How do the lines below between the ones holding "def State.removeCore (s" and "s1.killWhere d true", inclusive, read? Give them again exactly, with no other lines.

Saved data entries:

........

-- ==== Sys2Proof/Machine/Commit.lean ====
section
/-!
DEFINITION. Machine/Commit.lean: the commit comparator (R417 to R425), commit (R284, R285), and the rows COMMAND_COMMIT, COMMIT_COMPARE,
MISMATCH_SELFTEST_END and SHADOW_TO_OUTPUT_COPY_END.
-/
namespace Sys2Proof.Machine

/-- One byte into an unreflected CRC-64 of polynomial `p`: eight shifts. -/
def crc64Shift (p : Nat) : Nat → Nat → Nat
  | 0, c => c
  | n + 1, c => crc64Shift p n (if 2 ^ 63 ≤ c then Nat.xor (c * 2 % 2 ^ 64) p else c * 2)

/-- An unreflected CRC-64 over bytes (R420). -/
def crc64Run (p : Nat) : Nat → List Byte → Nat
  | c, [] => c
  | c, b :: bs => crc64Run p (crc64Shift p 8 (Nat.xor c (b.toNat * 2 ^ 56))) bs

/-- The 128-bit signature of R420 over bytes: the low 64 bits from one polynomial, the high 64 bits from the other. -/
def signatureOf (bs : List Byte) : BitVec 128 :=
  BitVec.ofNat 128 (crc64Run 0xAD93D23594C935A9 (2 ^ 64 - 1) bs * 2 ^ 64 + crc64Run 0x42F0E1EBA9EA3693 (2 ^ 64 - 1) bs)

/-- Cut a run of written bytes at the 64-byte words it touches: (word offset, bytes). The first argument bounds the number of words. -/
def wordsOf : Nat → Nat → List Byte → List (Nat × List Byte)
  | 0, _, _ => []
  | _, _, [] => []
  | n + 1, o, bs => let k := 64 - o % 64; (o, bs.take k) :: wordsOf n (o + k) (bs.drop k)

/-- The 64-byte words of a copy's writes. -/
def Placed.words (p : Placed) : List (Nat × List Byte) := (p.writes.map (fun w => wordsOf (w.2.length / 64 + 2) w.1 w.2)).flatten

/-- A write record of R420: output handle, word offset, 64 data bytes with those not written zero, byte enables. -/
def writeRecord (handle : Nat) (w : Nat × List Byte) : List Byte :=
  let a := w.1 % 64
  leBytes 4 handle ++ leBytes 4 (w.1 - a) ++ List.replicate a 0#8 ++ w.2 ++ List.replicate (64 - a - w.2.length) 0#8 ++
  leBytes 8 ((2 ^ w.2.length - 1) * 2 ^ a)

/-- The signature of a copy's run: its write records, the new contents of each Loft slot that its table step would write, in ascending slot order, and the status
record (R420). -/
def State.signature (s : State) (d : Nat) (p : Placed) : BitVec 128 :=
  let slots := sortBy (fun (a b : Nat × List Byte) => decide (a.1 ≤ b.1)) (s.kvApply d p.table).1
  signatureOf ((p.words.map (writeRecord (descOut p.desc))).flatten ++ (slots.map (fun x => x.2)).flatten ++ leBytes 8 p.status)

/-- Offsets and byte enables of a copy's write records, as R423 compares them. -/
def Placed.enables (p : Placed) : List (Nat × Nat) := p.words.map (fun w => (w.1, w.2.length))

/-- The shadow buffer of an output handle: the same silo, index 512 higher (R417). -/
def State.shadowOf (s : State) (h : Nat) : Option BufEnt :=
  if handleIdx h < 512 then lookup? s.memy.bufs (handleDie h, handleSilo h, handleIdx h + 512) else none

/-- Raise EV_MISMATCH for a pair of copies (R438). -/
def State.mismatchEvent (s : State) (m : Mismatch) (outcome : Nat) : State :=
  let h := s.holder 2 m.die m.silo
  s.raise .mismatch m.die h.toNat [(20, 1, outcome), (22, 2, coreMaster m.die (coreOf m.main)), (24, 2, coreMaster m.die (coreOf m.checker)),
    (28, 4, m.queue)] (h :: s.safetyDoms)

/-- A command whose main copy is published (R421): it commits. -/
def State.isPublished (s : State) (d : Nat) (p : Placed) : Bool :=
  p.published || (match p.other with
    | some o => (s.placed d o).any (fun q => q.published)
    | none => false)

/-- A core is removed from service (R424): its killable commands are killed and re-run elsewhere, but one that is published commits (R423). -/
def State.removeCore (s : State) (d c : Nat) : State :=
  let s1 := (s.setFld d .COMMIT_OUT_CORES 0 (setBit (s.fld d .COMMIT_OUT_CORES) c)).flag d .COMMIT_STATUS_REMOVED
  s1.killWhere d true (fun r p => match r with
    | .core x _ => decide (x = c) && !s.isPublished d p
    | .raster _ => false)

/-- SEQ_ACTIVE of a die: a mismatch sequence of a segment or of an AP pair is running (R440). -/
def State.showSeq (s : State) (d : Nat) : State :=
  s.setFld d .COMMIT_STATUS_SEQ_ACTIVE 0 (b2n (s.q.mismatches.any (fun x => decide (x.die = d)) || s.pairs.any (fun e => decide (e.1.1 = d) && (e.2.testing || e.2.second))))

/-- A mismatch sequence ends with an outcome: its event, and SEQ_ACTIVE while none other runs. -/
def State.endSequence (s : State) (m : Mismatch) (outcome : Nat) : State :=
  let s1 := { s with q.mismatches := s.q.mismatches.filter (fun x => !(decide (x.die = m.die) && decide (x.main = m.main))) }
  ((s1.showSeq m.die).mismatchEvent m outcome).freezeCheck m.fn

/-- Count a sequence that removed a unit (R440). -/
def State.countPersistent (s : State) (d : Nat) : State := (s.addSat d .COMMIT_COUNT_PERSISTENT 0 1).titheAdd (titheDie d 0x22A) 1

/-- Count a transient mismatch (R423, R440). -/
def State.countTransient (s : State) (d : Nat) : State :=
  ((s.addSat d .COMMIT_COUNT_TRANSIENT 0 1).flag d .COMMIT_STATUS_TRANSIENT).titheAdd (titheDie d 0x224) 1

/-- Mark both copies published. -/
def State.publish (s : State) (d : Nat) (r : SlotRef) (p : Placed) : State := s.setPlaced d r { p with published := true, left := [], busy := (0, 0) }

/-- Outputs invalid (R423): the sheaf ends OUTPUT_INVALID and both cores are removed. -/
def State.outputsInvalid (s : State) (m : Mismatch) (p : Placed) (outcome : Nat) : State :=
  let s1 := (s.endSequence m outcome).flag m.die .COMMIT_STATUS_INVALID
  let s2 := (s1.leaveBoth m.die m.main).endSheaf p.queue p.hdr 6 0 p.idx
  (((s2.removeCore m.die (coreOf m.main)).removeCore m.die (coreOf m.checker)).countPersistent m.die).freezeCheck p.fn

........

**RESPONSE BOX**
def State.removeCore (s : State) (d c : Nat) : State :=
  let s1 := (s.setFld d .COMMIT_OUT_CORES 0 (setBit (s.fld d .COMMIT_OUT_CORES) c)).flag d .COMMIT_STATUS_REMOVED
  s1.killWhere d true (fun r p => match r with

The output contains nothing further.